----- Task data

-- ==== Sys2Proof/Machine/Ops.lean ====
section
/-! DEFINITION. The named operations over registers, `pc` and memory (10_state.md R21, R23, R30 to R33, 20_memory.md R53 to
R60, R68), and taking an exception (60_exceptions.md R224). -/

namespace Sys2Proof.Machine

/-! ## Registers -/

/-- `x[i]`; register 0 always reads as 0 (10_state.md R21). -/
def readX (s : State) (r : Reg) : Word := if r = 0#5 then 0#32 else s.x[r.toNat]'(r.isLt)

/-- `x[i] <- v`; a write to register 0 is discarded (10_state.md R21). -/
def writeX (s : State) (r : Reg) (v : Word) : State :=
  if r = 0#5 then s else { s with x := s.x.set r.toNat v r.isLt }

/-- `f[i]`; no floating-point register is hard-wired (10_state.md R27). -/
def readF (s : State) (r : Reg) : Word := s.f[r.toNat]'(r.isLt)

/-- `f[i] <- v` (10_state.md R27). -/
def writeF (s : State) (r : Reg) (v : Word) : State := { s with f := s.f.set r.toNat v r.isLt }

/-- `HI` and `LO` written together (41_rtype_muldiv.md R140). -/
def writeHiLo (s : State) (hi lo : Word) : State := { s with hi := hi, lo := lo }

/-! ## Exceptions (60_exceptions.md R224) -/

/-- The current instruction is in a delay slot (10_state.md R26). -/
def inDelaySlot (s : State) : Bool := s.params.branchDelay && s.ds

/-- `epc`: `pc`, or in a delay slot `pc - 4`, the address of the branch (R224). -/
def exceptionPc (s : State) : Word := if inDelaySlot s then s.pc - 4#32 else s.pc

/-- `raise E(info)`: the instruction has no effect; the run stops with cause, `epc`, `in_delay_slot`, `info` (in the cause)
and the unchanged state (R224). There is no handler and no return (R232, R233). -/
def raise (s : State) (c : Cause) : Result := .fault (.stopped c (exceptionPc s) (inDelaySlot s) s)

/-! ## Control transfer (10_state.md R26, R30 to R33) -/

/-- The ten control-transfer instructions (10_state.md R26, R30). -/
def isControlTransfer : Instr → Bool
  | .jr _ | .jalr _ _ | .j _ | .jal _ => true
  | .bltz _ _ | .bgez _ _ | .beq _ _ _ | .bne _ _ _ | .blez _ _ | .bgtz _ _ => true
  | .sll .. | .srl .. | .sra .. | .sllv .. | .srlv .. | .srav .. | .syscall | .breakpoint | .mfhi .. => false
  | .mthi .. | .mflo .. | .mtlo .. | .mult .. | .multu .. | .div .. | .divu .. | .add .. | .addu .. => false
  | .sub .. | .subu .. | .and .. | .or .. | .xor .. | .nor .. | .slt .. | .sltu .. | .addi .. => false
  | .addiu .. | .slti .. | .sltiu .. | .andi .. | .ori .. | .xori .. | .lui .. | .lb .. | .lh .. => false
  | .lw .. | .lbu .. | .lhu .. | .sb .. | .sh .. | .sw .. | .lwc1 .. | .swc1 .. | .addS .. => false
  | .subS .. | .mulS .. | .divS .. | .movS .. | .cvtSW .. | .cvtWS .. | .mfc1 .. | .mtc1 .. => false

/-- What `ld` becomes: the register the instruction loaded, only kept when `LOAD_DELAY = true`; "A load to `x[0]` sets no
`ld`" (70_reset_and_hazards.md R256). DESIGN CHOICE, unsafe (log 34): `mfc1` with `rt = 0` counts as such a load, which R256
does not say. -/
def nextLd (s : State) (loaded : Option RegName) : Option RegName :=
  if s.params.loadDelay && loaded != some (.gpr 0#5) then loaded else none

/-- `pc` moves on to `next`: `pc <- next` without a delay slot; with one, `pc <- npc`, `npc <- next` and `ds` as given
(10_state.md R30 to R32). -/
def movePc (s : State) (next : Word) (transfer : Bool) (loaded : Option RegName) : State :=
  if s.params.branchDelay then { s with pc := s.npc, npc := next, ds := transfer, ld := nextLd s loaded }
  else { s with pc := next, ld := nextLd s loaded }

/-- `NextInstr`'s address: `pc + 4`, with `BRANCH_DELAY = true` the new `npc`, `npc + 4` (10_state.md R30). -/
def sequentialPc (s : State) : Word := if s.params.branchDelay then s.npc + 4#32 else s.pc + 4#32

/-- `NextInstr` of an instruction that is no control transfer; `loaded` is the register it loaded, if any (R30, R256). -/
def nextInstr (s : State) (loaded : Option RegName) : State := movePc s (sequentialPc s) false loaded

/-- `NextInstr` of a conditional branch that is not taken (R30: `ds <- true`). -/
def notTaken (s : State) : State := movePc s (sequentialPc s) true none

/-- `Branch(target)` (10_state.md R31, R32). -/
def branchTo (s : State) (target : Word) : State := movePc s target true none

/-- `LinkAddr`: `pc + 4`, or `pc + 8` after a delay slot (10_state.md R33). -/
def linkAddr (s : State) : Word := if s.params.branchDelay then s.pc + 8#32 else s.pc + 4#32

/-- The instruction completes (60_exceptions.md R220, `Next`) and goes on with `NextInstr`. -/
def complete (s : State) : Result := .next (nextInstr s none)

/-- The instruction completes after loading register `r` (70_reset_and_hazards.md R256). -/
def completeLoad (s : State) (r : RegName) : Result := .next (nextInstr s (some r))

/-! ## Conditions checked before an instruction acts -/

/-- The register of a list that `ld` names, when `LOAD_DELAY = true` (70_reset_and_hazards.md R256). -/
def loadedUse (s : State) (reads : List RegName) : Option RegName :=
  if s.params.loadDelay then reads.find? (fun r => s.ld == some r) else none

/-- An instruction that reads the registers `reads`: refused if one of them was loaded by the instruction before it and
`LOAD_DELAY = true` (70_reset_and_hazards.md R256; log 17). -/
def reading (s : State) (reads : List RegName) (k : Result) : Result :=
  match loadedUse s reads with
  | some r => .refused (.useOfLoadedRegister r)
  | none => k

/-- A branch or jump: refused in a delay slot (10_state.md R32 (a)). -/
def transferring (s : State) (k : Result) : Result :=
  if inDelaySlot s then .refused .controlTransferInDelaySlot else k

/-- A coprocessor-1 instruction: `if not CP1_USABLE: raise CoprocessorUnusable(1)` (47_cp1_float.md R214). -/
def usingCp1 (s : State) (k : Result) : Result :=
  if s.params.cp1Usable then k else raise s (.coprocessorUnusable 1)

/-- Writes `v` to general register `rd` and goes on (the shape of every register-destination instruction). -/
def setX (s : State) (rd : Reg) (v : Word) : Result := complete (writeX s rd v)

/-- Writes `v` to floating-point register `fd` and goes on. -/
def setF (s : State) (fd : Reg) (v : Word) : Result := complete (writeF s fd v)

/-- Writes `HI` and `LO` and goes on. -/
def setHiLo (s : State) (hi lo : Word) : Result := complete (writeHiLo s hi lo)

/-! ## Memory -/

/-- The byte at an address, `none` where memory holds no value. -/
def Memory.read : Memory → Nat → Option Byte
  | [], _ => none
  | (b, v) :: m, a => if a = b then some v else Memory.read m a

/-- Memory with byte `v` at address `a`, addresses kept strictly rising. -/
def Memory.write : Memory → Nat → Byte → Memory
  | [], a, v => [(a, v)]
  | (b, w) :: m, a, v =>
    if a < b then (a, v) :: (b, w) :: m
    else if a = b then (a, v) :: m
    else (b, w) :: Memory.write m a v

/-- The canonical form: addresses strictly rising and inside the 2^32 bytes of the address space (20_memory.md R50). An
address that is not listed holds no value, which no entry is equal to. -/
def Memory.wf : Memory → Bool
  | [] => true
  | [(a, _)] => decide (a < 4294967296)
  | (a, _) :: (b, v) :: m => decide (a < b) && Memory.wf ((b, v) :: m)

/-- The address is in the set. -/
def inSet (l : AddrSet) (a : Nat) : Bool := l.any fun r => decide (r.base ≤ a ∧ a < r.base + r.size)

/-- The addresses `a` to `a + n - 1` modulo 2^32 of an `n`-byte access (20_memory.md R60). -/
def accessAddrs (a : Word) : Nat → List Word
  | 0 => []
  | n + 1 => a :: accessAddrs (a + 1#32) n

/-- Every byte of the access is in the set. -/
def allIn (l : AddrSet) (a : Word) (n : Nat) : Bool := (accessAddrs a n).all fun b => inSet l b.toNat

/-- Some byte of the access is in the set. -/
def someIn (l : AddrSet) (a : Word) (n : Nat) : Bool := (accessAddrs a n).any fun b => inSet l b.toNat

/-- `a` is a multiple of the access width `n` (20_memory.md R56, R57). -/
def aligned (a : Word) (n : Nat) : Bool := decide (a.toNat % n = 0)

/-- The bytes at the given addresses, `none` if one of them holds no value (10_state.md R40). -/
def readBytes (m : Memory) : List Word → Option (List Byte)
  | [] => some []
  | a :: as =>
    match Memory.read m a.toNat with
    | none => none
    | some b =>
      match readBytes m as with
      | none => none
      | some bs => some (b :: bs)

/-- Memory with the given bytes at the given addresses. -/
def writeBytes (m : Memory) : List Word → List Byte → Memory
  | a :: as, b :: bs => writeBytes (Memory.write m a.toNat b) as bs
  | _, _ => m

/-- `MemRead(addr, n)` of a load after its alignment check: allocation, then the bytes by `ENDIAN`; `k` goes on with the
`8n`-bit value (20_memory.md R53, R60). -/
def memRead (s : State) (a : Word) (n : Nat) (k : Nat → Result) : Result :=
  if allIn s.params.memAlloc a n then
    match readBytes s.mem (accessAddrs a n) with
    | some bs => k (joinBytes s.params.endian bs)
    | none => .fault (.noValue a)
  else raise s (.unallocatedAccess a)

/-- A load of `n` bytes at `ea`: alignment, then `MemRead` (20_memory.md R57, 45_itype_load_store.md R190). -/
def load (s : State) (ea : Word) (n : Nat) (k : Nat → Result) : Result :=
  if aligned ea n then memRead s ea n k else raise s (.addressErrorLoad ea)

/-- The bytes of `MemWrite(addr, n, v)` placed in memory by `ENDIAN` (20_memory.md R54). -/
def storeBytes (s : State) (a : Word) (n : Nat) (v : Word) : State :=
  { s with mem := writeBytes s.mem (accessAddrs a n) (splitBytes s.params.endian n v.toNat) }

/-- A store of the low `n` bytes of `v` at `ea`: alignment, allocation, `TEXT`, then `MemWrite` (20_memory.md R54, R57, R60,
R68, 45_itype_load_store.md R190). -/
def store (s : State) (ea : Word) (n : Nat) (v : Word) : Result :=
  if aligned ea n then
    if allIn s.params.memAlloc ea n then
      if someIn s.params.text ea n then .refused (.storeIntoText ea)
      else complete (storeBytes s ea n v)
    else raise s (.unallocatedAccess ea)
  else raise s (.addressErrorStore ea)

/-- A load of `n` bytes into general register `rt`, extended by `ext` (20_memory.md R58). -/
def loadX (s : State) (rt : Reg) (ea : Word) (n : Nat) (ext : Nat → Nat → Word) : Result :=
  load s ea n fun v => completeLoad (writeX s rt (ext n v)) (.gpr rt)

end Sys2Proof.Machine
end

----------
----- Task data

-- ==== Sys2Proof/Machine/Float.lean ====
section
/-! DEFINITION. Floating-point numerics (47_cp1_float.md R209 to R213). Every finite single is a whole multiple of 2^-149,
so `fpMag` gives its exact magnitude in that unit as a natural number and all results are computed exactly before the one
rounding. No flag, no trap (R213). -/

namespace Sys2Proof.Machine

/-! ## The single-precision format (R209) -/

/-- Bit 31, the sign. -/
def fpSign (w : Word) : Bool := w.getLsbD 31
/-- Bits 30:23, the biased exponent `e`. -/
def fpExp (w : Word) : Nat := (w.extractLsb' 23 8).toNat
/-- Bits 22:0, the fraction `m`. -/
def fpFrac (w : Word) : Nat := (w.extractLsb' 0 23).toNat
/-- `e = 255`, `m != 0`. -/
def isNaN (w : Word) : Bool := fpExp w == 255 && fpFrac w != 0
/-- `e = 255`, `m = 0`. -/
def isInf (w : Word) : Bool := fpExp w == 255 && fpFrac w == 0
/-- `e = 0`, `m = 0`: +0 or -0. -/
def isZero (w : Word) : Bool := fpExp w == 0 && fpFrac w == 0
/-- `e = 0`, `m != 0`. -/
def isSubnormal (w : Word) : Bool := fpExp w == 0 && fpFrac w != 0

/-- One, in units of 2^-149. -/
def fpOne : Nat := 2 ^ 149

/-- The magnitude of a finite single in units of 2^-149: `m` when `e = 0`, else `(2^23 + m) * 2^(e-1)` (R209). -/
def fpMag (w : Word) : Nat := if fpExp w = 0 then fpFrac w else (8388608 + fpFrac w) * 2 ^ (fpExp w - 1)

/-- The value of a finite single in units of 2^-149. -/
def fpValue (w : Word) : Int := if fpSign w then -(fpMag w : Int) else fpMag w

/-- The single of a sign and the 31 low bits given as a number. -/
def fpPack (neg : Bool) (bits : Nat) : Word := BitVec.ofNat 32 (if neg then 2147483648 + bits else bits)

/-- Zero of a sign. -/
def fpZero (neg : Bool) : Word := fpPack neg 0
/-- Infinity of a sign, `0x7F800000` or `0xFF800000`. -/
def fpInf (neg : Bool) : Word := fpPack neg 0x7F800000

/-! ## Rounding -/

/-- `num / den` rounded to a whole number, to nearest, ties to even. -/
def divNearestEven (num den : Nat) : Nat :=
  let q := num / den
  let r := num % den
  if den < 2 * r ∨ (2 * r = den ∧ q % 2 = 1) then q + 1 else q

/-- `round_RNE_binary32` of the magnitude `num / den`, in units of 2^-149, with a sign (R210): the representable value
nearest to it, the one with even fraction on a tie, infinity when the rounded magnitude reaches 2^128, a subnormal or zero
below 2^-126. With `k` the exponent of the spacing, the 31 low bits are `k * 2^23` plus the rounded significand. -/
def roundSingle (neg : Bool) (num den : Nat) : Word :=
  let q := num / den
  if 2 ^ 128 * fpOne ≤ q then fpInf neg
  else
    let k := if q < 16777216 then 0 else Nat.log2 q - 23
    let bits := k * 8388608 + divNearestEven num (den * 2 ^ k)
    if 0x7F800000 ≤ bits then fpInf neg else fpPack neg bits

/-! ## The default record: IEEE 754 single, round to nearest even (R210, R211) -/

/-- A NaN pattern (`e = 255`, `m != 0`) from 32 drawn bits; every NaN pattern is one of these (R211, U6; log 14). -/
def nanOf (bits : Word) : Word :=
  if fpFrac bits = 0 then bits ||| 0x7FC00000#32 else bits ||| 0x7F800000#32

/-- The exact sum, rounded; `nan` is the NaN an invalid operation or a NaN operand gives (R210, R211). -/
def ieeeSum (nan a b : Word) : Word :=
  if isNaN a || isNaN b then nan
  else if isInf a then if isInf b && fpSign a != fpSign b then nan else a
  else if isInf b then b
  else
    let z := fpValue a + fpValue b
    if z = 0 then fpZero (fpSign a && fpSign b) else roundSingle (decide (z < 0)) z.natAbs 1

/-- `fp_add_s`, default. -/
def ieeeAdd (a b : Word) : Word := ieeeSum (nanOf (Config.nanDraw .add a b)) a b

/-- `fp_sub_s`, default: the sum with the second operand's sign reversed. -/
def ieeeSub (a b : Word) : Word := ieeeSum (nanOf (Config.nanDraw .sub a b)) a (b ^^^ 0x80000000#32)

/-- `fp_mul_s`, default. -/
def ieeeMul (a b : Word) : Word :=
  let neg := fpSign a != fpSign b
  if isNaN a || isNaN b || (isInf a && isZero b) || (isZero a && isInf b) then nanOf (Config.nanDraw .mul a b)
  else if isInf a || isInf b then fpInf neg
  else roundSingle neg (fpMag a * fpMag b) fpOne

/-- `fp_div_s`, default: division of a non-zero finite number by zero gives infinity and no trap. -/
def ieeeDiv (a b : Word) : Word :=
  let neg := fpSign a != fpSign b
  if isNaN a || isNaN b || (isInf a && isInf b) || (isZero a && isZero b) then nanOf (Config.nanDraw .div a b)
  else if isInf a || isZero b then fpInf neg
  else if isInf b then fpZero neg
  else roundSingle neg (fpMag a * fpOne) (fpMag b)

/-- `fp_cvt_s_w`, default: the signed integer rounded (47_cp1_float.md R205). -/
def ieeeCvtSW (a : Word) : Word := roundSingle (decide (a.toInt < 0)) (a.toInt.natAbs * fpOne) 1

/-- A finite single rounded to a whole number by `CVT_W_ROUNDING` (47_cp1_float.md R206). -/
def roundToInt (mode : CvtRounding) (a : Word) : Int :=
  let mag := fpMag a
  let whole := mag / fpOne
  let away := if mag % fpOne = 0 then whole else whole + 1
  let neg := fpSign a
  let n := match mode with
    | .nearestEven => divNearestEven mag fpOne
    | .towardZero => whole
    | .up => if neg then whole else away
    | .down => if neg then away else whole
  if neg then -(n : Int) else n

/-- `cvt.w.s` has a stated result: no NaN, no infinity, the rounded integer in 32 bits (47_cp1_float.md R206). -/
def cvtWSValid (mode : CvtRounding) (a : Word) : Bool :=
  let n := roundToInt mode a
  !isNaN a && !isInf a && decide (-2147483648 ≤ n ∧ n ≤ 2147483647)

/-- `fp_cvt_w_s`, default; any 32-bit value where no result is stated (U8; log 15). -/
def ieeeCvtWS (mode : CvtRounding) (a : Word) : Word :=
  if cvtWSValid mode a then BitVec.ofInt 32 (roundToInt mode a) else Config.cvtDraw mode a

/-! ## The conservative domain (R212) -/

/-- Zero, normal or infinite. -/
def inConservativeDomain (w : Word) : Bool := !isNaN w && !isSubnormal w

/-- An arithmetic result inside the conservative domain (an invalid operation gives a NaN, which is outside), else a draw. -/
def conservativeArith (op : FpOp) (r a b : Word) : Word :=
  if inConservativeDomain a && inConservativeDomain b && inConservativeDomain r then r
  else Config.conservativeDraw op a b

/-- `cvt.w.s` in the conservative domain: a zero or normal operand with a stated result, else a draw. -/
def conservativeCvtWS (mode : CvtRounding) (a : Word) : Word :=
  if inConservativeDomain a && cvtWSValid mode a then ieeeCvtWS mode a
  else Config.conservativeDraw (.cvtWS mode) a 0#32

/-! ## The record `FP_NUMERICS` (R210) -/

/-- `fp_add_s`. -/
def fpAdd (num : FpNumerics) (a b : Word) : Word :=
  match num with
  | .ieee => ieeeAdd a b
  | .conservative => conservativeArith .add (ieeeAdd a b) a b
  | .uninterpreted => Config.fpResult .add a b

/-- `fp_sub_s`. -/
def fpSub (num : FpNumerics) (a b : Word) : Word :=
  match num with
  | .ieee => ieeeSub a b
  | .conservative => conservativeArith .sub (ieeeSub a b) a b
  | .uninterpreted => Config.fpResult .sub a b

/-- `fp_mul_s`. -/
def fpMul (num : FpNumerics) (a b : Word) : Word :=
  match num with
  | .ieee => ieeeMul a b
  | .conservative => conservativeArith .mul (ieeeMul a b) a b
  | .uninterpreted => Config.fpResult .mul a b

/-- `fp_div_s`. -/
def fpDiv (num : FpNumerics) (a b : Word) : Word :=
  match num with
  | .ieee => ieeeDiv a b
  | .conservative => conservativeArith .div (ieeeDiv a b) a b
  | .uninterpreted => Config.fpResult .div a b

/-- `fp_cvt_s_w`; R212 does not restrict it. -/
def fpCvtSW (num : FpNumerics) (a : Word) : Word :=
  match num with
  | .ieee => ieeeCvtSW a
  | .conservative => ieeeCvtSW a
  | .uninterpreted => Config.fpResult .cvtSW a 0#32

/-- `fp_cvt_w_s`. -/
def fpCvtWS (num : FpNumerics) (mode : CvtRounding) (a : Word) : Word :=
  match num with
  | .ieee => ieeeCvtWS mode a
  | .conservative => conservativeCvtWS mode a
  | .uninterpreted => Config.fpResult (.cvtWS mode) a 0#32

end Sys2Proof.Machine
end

----------
----- Task data

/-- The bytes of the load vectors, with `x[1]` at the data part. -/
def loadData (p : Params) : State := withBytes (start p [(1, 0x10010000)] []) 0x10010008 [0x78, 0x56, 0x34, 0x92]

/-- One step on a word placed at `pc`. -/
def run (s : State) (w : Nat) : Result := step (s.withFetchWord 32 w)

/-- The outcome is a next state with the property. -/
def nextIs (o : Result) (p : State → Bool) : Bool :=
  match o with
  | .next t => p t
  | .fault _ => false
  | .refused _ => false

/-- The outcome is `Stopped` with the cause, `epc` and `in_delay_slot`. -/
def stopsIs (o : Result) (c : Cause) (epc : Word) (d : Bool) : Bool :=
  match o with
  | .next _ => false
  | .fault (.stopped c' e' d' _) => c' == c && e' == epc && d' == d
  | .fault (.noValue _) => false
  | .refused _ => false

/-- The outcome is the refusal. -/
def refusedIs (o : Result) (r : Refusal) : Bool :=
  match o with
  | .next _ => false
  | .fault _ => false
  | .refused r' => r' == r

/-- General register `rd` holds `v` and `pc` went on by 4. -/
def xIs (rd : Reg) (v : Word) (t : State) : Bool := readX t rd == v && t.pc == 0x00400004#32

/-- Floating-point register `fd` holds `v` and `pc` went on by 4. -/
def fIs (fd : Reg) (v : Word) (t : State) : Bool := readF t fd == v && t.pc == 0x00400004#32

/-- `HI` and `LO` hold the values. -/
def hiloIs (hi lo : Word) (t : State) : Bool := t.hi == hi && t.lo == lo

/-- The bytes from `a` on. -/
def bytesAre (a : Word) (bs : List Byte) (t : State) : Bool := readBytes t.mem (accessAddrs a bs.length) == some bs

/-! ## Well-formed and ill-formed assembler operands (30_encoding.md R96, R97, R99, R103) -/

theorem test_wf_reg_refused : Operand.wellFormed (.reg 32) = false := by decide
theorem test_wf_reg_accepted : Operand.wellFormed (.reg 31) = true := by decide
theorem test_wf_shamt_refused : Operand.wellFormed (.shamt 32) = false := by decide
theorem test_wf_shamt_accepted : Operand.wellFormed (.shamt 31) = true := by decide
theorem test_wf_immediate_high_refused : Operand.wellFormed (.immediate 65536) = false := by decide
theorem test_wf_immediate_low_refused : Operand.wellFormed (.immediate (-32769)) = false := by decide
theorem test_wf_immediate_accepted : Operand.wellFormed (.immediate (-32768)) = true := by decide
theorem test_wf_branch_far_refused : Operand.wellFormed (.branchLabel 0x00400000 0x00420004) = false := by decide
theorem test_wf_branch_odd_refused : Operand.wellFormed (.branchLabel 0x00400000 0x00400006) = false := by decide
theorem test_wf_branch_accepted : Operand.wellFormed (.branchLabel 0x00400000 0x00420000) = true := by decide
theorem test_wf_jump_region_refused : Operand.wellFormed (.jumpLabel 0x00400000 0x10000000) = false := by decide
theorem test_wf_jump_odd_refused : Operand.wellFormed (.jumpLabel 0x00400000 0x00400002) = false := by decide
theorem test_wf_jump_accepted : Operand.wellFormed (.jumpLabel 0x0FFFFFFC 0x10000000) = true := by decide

----------

Exercise goal
Please copy, exactly and with nothing else, the lines above beginning at the line that has "-- ==== Sys2Proof/Machine/Ops.lean" and ending with the line that has "0 (10_state.md R21). -/".

Exercise answer
-- ==== Sys2Proof/Machine/Ops.lean ====
section
/-! DEFINITION. The named operations over registers, `pc` and memory (10_state.md R21, R23, R30 to R33, 20_memory.md R53 to
R60, R68), and taking an exception (60_exceptions.md R224). -/

namespace Sys2Proof.Machine

/-! ## Registers -/

/-- `x[i]`; register 0 always reads as 0 (10_state.md R21). -/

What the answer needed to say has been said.